| Your goal |
Going down the data below, set down exactly the line with "State.getU_latch_of_sub _ _ _ hw hk h" and each line after it through the line with "new (R460). -/"; no other lines.
Top of Records to use
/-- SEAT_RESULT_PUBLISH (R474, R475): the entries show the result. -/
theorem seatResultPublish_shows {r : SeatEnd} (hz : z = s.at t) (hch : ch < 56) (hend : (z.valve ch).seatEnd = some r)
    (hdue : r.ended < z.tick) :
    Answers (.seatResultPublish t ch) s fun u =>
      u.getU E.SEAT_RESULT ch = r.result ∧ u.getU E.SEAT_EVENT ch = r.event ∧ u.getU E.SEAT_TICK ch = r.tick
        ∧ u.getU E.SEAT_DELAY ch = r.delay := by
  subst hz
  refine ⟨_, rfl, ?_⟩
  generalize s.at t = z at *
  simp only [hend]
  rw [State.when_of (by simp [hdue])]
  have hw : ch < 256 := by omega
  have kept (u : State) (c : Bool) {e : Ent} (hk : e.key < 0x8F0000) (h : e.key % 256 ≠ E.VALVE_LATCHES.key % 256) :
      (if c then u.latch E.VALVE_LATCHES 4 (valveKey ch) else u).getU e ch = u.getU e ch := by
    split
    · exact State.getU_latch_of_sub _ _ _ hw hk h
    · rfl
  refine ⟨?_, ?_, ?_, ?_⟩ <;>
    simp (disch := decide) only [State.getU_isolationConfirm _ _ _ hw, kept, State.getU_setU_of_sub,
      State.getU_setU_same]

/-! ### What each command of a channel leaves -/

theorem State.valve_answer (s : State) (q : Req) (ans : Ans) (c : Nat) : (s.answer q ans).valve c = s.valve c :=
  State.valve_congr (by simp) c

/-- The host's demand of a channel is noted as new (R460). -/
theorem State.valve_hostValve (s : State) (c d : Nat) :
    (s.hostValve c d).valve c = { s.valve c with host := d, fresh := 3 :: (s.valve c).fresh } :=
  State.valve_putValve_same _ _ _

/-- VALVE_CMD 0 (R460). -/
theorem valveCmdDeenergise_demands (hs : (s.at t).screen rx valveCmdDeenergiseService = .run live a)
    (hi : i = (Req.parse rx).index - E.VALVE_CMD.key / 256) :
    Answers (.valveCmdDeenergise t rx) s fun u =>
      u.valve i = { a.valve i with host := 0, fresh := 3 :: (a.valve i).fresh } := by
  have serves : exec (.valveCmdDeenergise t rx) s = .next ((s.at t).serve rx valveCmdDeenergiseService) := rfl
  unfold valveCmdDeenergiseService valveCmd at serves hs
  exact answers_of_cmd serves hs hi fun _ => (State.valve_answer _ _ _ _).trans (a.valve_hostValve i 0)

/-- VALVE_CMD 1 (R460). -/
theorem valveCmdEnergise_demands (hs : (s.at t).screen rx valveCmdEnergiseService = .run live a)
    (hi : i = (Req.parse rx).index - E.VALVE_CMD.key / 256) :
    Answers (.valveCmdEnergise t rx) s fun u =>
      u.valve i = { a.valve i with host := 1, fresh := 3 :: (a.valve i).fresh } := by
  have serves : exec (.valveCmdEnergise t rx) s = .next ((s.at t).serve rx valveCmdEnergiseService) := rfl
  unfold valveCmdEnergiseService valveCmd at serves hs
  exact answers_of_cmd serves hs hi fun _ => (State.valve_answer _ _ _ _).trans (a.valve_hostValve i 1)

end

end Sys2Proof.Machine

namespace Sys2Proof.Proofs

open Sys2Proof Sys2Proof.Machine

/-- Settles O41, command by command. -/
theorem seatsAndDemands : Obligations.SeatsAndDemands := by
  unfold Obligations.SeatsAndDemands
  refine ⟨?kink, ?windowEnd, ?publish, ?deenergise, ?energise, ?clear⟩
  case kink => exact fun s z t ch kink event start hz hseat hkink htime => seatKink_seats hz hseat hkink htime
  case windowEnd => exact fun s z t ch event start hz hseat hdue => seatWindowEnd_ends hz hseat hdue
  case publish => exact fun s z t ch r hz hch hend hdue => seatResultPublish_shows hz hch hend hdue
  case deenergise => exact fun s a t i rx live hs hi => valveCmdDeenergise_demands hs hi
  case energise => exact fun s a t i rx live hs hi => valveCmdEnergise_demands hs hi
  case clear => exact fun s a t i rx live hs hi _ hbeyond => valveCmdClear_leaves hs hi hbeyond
Bottom of Records to use
Top of Records to use
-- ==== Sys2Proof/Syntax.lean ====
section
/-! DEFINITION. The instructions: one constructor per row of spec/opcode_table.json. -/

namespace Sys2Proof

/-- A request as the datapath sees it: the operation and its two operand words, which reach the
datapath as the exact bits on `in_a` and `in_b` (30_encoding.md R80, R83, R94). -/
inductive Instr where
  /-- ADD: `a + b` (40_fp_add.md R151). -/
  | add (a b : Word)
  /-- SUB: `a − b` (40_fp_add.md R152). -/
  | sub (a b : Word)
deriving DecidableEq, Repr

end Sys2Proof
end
Bottom of Records to use
| Result for this exercise |
    · exact State.getU_latch_of_sub _ _ _ hw hk h
    · rfl
  refine ⟨?_, ?_, ?_, ?_⟩ <;>
    simp (disch := decide) only [State.getU_isolationConfirm _ _ _ hw, kept, State.getU_setU_of_sub,
      State.getU_setU_same]

/-! ### What each command of a channel leaves -/

theorem State.valve_answer (s : State) (q : Req) (ans : Ans) (c : Nat) : (s.answer q ans).valve c = s.valve c :=
  State.valve_congr (by simp) c

/-- The host's demand of a channel is noted as new (R460). -/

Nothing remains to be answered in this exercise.